9 fun facts about education around the world

Just as cultures differ around the world, so too do education systems. (Rawpixel pic)

Schooling is an important part of a child’s life and has an impact not only on the future of the individual but on the country as a whole.

According to Unesco, in 2010, some 61 million primary school-age children were not enrolled in school.
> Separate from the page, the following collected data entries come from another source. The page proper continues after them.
-- ==== Sys2Proof/Machine/State.lean ====
section
/-! DEFINITION. The machine's state: every piece of state of 10_state.md, as plain data, and its value after reset
(R44); the reasons a step can stop. -/

namespace Sys2Proof.Machine

/-- Main memory as (address, byte) pairs; an address that is not listed reads its reset byte
(`Memory.resetByte`, R38, R60). The canonical form is `Memory.wf`. -/
abbrev Memory := List Host.Cell

/-- The framebuffer (R32): pixel (x, y) is entry y*64 + x. -/
abbrev Framebuffer := Vector Bool 2048

/-- The whole state (10_state.md, 00_scope.md R14's names in lower case). -/
structure State where
  /-- V0..VF (R20); VF is entry 15 (R22). -/
  v : Vector Byte 16
  /-- The index register I (R24): all 16 bits are state (R25). -/
  i : Word
  /-- The program counter (R26). -/
  pc : Word
  /-- SP, the number of stack entries in use, 0..16 (R28, D8). -/
  sp : Fin 17
  /-- STK[0..15] (R28). -/
  stk : Vector Word 16
  /-- The delay timer DT (R30). -/
  dt : Byte
  /-- The sound timer ST (R30). -/
  st : Byte
  /-- The framebuffer FB (R32). -/
  fb : Framebuffer
  /-- DF, draw_flag (R34). -/
  df : Bool
  /-- The keypad K[0..15] (R36). -/
  keys : Vector Bool 16
  /-- Main memory MEM (R38). -/
  mem : Memory
  /-- THE MODEL'S OWN: how many `rand_u8()` draws have been taken; it indexes `Config.randU8` (R40, D6, log 2). -/
  draws : Nat
  deriving DecidableEq, Repr

/-- The kinds of `Trap(kind)` that `step()` returns (60_exceptions.md R230; log 3). Each ends the run of
`Machine.step` (decision D3): safe, since a claim about a run that traps is unprovable, not false. The state the host
finds after a trap is `State.trapped` (R131). -/
inductive Fault
  /-- Raised by the fetch when pc + 1 ≥ 4096 (R122, R234). Safe. The kind's name is decision D2's. -/
  | memoryOutOfRange
  /-- Raised by the decoder on a word of R95 (R123, R231). Safe. -/
  | invalidOpcode
  /-- Raised by 2nnn CALL when SP = 16 (R143, R232). Safe. -/
  | stackOverflow
  /-- Raised by 00EE RET when SP = 0 (R141, R233). Safe. -/
  | stackUnderflow
  deriving DecidableEq, Repr

/-- Reasons to refuse an instruction. No meaning of this model refuses. -/
inductive Refusal
  /-- An instruction without a meaning yet: raised by no arm, since all 34 rows have theirs. Safe. -/
  | notModelled (mnemonic : String)
  deriving DecidableEq, Repr

/-- The state after `reset()` (R44, R270), which is also the state at construction (R271, D11). -/
def State.reset : State where
  v := Vector.replicate 16 0
  i := 0
  pc := 0x200
  sp := 0
  stk := Vector.replicate 16 0
  dt := 0
  st := 0
  fb := Vector.replicate 2048 false
  df := false
  keys := Vector.replicate 16 false
  mem := []
  draws := 0

end Sys2Proof.Machine
end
Of these, 47% were not expected to enter school at all, 26% attended school but left and 27% were expected to attend school in the future.

Whether or not someone received a good education can be a factor in their life decisions. For example, women in Mali with a secondary level education or higher have an average of three children while those with no education have an average of seven.

Education plays a vital role in the quality of life and each country has its own unique approach. Like traditions, cultures and eating habits around the world, education systems vary from country to country.

Here are some of the interesting things about schooling around the world:

1. The world’s oldest school is located in Canterbury, England. The King’s School is said to have been founded during the Late Antiquity in 597 AD by Augustine of Canterbury considered the “Apostle to the English” and a founder of the English church.

When the Dissolution of the Monasteries took place, it was re-founded in 1541 by royal charter, and the name “King’s School” was used for the first time, referring to King Henry VIII.

2. Finland’s comprehensive school system is considered one of the best in Europe’s education rankings. Children in Finland do not start school until the age of seven, making them the oldest around the world to start school.

3. In Brazil, school starts at 7am and is over by noon so children can go home and have lunch with their parents. Having meals together as a family is an important part of Brazilian culture.

In Brazil, schools close in time for lunch so children can share the meal with their parents. (Rawpixel pic)

4. The world’s highest school is situated in Phumachangtang, Tibet. Set up in 1986, the school provides free compulsory education. At 5,373 metres above sea level, this sole primary school is 200 metres higher than base camp on Mount Everest, the highest mountain in the world.

5. In Italy, there was a teacher who had few problems controlling her class because she only had one pupil. In fact, there was only one pupil in the entire school.

In 2014, the elementary school in the tiny town of Alpette, Turin, was believed to be the smallest in the world, with eight-year-old Sofia Viola the only one attending. Officials had made the decision to keep the school open as long as there was at least one person in class.

6. In contrast, the City Montessori School in Lucknow, India, is the largest school in the world with over 55,000 students and 4,500 staff across 18 campuses in the city.

7. Most countries have a fixed intake date for school, but in the Netherlands children are welcome to join Group 1 (the first year of primary school) on the day they turn four, which means that there’s always someone new in class.

However, attending school is not compulsory until the child turns five and most schools allow flexibility in school hours if the parents think the child is finding it too much.

8. Throughout its history, knitting has been a vital part of Icelandic culture. From the age of seven, all children are taught how to knit as part of their regular school syllabus.

9. One the most interesting education facts is the longest class in history, which lasted for two days. In 2003, the Biology class of Prof Marie at State High School Laidlaw, in Australia, began on April 15 and ended 53 hours later, on April 17.

Today, with the Covid-19 pandemic, many institutions have had to close their doors. This has paved the way for schools to adopt new methods to reach their students. Many have opted for virtual classes so their students stay safe at home.

Think back to when you were in school. Can you remember some interesting things about the education system then?